From e3315d402f4a01cf15d24bc49be8fa744ca0a768 Mon Sep 17 00:00:00 2001
From: Marty Oehme <marty.oehme@gmail.com>
Date: Fri, 22 Dec 2023 19:27:20 +0100
Subject: [PATCH] chore(script): Move inequality and region breakdowns to
 discussion

---
 scoping_review.qmd | 114 ++++++++++++++++++++-------------------------
 1 file changed, 50 insertions(+), 64 deletions(-)

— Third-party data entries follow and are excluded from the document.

-- ==== Sys2Proof/Decode.lean ====
section
/-! DEFINITION. The command a word spells. The WB482 has no instruction decoder: spec/opcode_table.json gives bits to
none of its 52 rows ("fields" empty, nothing fixed), so no word spells a command. The command bytes of a port
transaction (R179) and the kind codes of a directive entry (R149) are read by the Memory Port and the Directive
Processor, in Machine/Port.lean and Machine/Directive.lean. -/

namespace Sys2Proof

/-- The command that a word spells by the table's bits: none, since the table gives no row any. -/
def decodeTableWord (_nbits _w : Nat) : Option Instr := none

end Sys2Proof
end

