-- ==== Sys2Proof/Machine/Dispatch.lean ====
section
/-! DEFINITION. Each command's meaning: its effect on everything but the queue. -/

namespace Sys2Proof.Machine

def exec (i : Instr) (s : State) : Host.Outcome State Fault Refusal :=
  match i with
  | .powerOnReset => Sys2Proof.Machine.execPowerOnReset s
  | .resetN => Sys2Proof.Machine.execResetN s
  | .resetRelease source => Sys2Proof.Machine.execResetRelease source s
  | .slotp => Sys2Proof.Machine.execSlotp s
  | .slota => Sys2Proof.Machine.execSlota s
  | .driveLinkCut c => Sys2Proof.Machine.execDriveLinkCut c s
  | .driveLinkCutClear c => Sys2Proof.Machine.execDriveLinkCutClear c s
  | .transferCompletion ack => Sys2Proof.Machine.execTransferCompletion ack s
  | .thermalStep => Sys2Proof.Machine.execThermalStep s
  | .transmitWatchExpiry => Sys2Proof.Machine.execTransmitWatchExpiry s
  | .enterStopped ack => Sys2Proof.Machine.execEnterStopped ack s
  | .conditionEvaluation => Sys2Proof.Machine.execConditionEvaluation s
  | .conditionTrip id => Sys2Proof.Machine.execConditionTrip id s
  | .conditionClear id => Sys2Proof.Machine.execConditionClear id s
  | .scanCompletion raw => Sys2Proof.Machine.execScanCompletion raw s
  | .settlingEnd raw => Sys2Proof.Machine.execSettlingEnd raw s
  | .initComplete raw => Sys2Proof.Machine.execInitComplete raw s
  | .directiveStepEvent m => Sys2Proof.Machine.execDirectiveStepEvent m s
  | .nudge => Sys2Proof.Machine.execNudge s
  | .slotSetup n lengthCode m watch notify => Sys2Proof.Machine.execSlotSetup n lengthCode m watch notify s
  | .chainSetup chain tsoft floor fallback notify => Sys2Proof.Machine.execChainSetup chain tsoft floor fallback notify s
  | .conditionSetup id trip dwell recovery hold cap notify => Sys2Proof.Machine.execConditionSetup id trip dwell recovery hold cap notify s
  | .supplySetup budget notify => Sys2Proof.Machine.execSupplySetup budget notify s
  | .sensorSetup channel intercept slope notify => Sys2Proof.Machine.execSensorSetup channel intercept slope notify s
  | .profileLoad j notify => Sys2Proof.Machine.execProfileLoad j notify s
  | .profileLoadCompletion => Sys2Proof.Machine.execProfileLoadCompletion s
  | .profileDrop j notify => Sys2Proof.Machine.execProfileDrop j notify s
  | .calibrate notify => Sys2Proof.Machine.execCalibrate notify s
  | .calibrateCompletion m => Sys2Proof.Machine.execCalibrateCompletion m s
  | .selftest notify => Sys2Proof.Machine.execSelftest notify s
  | .selftestCompletion m => Sys2Proof.Machine.execSelftestCompletion m s
  | .captureStart count tags decimation threshold notify => Sys2Proof.Machine.execCaptureStart count tags decimation threshold notify s
  | .captureStop notify => Sys2Proof.Machine.execCaptureStop notify s
  | .releaseLatch chain notify => Sys2Proof.Machine.execReleaseLatch chain notify s
  | .pause n notify => Sys2Proof.Machine.execPause n notify s
  | .pauseCompletion => Sys2Proof.Machine.execPauseCompletion s
  | .clearPending notify => Sys2Proof.Machine.execClearPending notify s
  | .captureStepEvent atStart => Sys2Proof.Machine.execCaptureStepEvent atStart s
  | .burstPreparation => Sys2Proof.Machine.execBurstPreparation s
  | .burstCompletion => Sys2Proof.Machine.execBurstCompletion s
  | .statusBoardPublication => Sys2Proof.Machine.execStatusBoardPublication s
  | .spiWrite bytes => Sys2Proof.Machine.execSpiWrite bytes s
  | .spiQuadWrite bytes => Sys2Proof.Machine.execSpiQuadWrite bytes s
  | .spiRead phase => Sys2Proof.Machine.execSpiRead phase s
  | .spiQuadRead phase => Sys2Proof.Machine.execSpiQuadRead phase s
  | .runWritten1 => Sys2Proof.Machine.execRunWritten1 s
  | .runWritten0 => Sys2Proof.Machine.execRunWritten0 s
  | .warmReset => Sys2Proof.Machine.execWarmReset s
  | .ncauseClear bits => Sys2Proof.Machine.execNcauseClear bits s
  | .stoppedClear => Sys2Proof.Machine.execStoppedClear s
  | .nmask value => Sys2Proof.Machine.execNmask value s
  | .registerWrite register value => Sys2Proof.Machine.execRegisterWrite register value s

end Sys2Proof.Machine
end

diff --git a/scoping_review.qmd b/scoping_review.qmd
index bf38784..6f1647d 100644
--- a/scoping_review.qmd
+++ b/scoping_review.qmd
@@ -604,63 +604,6 @@ by_intervention = None
 
 {{++ TODO: describe intervention types with complete dataset ++}}
 
-```{python}
-#| label: fig-inequality-types
-#| fig-cap: Types of inequality analyzed
-
-by_inequality = (
-    bib_df.groupby(["author", "year", "title"])
-    .agg(
-        {
-            "inequality": lambda _col: "; ".join(_col),
-        }
-    )
-    .reset_index()
-    .drop_duplicates()
-    .assign(
-        inequality=lambda _df: _df["inequality"].apply(
-            lambda _cell: set([x.strip() for x in _cell.split(";")])
-        ),
-    )
-    .explode("inequality")
-)
-sort_order = by_inequality["inequality"].value_counts().index
-
-fig = plt.figure()
-fig.set_size_inches(6, 3)
-ax = sns.countplot(by_inequality, x="inequality", order=by_inequality["inequality"].value_counts().index)
-plt.setp(ax.get_xticklabels(), rotation=45, ha="right",
-         rotation_mode="anchor")
-plt.show()
-by_inequality = None
-```
-
-Income inequality is the primary type of inequality interrogated in most of the relevant studies.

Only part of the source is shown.